**Required action**: When you reach the line that contains "raw (R146). -/" in the data below, start reproducing lines exactly, and stop after the line that contains "channel (R148). -/".

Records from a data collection
• • • • • • •

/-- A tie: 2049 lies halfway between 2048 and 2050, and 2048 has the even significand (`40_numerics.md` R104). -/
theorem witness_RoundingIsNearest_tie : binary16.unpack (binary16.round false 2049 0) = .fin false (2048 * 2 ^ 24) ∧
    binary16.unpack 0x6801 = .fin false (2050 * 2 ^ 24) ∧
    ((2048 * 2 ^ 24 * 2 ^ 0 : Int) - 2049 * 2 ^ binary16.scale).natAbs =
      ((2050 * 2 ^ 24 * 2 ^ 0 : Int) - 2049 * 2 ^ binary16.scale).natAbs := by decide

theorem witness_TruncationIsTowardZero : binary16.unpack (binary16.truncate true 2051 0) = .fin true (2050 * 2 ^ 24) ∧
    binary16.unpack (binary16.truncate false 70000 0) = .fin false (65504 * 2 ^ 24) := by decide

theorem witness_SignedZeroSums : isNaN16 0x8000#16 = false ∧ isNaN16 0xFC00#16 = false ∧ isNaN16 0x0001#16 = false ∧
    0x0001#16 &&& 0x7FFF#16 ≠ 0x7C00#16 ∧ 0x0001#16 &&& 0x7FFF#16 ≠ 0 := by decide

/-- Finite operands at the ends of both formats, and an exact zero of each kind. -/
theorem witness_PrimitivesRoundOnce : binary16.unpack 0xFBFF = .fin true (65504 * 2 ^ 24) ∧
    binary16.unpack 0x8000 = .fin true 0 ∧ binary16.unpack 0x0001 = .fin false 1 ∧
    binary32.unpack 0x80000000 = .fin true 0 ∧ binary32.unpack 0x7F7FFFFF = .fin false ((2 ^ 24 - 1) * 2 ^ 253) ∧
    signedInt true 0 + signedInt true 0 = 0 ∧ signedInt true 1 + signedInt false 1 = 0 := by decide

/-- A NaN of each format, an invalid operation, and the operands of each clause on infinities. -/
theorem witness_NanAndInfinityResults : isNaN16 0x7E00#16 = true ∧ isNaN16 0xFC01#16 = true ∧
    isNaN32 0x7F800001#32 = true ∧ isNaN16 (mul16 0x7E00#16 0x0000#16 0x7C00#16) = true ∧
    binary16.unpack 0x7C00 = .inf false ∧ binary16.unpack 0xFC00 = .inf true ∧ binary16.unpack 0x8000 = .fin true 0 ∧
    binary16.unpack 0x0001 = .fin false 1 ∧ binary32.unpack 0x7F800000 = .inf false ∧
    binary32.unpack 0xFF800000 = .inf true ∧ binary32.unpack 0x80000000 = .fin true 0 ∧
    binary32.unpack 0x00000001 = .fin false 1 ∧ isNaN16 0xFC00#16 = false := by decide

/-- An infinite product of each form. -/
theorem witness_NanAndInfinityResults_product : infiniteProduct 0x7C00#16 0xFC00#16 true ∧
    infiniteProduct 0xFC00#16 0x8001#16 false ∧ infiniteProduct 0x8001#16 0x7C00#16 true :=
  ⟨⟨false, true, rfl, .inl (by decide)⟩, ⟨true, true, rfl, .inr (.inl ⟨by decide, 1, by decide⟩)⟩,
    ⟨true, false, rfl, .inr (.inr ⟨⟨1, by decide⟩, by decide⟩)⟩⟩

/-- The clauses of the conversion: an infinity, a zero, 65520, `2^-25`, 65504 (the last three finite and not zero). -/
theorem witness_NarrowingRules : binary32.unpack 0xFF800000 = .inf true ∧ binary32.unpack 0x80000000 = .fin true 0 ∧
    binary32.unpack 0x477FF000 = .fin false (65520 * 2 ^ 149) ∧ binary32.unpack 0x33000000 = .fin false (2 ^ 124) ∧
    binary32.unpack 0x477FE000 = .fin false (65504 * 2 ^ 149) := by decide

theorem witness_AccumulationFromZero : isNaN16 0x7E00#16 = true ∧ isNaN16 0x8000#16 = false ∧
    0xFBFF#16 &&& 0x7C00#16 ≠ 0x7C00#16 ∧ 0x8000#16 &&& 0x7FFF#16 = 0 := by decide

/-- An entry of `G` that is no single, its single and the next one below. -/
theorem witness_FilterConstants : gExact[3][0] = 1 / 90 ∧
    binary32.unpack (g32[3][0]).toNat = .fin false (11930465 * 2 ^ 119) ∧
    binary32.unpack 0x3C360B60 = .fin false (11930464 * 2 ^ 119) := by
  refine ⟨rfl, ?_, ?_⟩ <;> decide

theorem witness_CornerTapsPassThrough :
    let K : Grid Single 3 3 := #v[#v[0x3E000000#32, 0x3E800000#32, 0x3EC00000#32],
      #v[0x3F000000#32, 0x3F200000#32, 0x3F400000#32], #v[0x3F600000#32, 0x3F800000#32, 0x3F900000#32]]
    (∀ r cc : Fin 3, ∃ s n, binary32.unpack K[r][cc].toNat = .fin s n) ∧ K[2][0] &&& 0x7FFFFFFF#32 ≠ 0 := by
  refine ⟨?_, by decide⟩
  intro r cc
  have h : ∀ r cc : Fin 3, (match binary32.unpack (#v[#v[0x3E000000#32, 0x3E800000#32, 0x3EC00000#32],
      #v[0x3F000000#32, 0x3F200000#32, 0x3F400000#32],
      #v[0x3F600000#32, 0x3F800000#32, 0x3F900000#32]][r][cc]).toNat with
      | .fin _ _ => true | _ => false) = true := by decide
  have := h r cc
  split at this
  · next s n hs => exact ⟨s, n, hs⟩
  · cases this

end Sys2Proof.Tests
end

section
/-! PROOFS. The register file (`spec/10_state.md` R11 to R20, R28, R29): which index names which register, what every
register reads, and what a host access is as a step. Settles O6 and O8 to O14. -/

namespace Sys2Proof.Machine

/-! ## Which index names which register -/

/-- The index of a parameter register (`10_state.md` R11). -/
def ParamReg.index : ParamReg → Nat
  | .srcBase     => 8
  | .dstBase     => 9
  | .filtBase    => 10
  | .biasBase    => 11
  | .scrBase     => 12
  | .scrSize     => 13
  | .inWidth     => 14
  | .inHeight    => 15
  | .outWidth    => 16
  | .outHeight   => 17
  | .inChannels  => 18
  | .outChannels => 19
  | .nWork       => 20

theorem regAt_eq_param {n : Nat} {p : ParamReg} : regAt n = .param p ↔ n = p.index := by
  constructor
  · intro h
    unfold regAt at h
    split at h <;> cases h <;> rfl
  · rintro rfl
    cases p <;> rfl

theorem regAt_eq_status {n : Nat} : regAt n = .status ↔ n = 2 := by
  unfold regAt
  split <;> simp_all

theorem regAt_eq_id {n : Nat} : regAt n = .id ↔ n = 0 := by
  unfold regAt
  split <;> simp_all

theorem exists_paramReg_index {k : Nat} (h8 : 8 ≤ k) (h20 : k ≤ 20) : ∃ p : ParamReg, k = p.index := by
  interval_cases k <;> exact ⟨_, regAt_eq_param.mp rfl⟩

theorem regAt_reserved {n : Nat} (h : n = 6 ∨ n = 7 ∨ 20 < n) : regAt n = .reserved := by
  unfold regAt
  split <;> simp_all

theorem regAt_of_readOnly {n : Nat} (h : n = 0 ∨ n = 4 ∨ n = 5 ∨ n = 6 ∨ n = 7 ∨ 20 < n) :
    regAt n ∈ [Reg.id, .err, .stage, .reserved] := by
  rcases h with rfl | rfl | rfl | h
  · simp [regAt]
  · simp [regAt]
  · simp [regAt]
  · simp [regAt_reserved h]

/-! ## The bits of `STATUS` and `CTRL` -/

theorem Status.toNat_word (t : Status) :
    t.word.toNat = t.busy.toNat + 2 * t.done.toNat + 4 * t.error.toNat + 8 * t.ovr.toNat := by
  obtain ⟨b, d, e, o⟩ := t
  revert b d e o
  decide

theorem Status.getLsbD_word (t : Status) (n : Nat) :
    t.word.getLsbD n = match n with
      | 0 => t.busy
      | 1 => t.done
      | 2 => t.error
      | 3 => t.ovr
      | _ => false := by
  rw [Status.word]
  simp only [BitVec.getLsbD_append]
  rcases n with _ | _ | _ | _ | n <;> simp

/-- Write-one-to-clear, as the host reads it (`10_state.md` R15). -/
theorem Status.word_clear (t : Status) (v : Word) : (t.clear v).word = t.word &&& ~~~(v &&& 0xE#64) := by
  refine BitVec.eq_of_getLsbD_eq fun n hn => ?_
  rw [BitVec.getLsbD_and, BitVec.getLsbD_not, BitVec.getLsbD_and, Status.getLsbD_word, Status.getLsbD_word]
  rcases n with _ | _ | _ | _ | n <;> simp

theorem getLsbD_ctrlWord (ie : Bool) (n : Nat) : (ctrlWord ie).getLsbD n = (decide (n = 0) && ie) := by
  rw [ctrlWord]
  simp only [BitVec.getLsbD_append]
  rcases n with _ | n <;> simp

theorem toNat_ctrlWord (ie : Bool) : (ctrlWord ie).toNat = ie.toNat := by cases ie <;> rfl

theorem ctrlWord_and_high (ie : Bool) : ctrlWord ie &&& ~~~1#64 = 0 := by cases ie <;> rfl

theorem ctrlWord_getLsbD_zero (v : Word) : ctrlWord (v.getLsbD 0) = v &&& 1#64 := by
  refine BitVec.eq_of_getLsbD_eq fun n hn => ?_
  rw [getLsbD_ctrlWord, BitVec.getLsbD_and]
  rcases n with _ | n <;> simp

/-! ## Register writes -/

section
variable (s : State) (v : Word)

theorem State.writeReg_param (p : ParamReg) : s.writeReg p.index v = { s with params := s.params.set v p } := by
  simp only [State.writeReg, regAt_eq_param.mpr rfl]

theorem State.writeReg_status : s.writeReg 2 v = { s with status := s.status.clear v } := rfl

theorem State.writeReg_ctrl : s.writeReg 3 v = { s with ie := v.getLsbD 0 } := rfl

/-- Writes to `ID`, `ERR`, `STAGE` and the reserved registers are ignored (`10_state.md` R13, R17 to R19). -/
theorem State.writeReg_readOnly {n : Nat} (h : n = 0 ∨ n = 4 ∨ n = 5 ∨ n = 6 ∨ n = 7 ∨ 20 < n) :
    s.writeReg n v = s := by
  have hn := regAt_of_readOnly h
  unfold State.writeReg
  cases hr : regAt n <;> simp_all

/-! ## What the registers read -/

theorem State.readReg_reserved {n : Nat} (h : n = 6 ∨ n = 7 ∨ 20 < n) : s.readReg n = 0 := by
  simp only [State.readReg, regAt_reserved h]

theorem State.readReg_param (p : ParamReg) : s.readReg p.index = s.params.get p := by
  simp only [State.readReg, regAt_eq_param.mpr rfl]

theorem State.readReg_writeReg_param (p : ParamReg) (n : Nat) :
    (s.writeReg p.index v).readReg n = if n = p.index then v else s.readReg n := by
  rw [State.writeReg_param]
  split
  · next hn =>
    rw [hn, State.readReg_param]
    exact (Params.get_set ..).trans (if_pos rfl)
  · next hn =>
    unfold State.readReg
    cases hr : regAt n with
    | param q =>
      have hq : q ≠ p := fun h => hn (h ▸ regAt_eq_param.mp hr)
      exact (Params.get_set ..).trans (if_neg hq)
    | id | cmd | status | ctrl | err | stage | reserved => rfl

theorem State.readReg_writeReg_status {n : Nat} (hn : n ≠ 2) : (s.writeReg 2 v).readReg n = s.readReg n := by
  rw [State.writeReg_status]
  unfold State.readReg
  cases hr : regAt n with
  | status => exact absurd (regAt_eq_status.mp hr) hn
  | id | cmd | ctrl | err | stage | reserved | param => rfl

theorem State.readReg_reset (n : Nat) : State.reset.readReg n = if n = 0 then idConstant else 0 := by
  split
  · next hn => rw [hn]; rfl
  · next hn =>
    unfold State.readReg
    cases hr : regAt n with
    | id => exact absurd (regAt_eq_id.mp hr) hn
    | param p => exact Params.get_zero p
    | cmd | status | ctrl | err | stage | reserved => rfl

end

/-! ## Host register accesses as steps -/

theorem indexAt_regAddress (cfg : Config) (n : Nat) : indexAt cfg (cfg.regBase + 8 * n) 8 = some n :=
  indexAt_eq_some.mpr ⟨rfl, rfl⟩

• • • • • • •

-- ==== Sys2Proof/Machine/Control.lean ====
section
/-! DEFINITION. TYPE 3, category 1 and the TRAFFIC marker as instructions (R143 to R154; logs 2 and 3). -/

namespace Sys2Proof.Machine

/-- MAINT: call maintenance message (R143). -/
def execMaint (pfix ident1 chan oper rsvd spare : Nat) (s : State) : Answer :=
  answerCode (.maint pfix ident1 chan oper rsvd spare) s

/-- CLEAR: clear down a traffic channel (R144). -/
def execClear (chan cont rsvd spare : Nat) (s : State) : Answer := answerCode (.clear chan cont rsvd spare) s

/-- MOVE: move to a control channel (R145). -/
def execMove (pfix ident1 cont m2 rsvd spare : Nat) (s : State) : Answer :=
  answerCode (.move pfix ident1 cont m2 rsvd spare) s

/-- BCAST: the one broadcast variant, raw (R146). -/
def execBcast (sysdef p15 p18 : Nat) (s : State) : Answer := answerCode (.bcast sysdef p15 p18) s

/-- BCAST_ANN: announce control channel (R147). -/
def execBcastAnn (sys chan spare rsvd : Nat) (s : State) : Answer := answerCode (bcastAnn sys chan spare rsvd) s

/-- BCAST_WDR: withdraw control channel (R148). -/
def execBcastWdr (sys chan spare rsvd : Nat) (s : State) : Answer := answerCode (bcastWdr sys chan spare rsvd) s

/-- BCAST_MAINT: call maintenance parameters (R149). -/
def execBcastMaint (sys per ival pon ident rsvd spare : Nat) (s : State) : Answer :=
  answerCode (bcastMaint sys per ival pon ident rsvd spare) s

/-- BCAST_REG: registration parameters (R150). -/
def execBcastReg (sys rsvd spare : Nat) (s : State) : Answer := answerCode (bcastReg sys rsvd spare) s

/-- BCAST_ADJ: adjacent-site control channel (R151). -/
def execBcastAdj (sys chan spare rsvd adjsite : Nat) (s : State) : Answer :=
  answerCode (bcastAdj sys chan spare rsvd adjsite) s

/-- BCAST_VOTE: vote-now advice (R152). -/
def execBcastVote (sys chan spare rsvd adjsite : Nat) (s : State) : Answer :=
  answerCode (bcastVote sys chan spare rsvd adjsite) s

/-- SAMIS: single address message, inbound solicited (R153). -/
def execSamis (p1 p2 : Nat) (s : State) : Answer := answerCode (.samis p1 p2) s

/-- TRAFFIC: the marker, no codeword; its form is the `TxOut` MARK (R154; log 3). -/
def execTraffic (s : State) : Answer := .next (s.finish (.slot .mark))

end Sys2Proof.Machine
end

• • • • • • •

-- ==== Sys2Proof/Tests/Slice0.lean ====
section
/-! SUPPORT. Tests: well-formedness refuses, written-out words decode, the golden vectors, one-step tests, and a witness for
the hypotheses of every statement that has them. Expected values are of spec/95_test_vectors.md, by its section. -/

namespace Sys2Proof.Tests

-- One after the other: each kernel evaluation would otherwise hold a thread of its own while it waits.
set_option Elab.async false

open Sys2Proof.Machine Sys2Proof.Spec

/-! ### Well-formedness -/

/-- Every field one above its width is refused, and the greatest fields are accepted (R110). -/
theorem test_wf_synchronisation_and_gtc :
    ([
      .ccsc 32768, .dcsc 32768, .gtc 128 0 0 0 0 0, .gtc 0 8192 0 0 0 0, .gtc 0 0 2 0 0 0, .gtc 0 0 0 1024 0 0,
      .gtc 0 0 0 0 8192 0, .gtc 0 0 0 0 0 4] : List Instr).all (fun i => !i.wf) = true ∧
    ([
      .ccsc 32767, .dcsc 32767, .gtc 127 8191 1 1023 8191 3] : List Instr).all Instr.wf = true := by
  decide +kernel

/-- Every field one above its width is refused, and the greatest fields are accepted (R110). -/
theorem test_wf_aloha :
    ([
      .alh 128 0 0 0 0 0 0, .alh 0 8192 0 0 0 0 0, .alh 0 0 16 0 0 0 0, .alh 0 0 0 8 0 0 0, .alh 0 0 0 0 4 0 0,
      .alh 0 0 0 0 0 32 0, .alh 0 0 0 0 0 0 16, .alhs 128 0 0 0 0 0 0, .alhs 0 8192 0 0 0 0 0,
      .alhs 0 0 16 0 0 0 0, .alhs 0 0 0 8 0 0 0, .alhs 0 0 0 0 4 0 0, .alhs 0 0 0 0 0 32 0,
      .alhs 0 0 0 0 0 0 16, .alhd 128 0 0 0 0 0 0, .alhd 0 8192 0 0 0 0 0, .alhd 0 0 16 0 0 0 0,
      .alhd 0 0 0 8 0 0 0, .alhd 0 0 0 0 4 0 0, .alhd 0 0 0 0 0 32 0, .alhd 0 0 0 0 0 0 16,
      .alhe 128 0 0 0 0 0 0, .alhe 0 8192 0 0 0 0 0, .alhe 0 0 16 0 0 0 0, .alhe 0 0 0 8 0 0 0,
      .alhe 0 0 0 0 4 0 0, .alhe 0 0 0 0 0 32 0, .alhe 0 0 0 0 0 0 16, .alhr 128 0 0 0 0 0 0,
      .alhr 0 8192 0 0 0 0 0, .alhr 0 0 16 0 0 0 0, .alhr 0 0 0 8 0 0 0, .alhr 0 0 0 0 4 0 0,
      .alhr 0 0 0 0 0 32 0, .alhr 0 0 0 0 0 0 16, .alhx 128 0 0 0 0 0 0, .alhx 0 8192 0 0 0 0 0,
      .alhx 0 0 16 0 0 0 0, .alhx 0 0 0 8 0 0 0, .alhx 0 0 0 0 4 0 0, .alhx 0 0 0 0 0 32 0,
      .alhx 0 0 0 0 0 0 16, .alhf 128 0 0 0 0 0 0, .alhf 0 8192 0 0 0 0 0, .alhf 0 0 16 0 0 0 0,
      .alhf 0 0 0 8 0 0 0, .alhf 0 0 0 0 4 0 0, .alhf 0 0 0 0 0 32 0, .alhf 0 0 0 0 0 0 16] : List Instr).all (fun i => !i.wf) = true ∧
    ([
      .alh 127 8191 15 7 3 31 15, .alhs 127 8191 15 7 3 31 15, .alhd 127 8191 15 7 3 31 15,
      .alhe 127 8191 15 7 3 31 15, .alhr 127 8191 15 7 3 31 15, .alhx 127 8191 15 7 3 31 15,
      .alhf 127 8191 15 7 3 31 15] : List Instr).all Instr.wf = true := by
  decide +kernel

• • • • • • •

**Result of the task**:
/-- BCAST: the one broadcast variant, raw (R146). -/
def execBcast (sysdef p15 p18 : Nat) (s : State) : Answer := answerCode (.bcast sysdef p15 p18) s

/-- BCAST_ANN: announce control channel (R147). -/
def execBcastAnn (sys chan spare rsvd : Nat) (s : State) : Answer := answerCode (bcastAnn sys chan spare rsvd) s

/-- BCAST_WDR: withdraw control channel (R148). -/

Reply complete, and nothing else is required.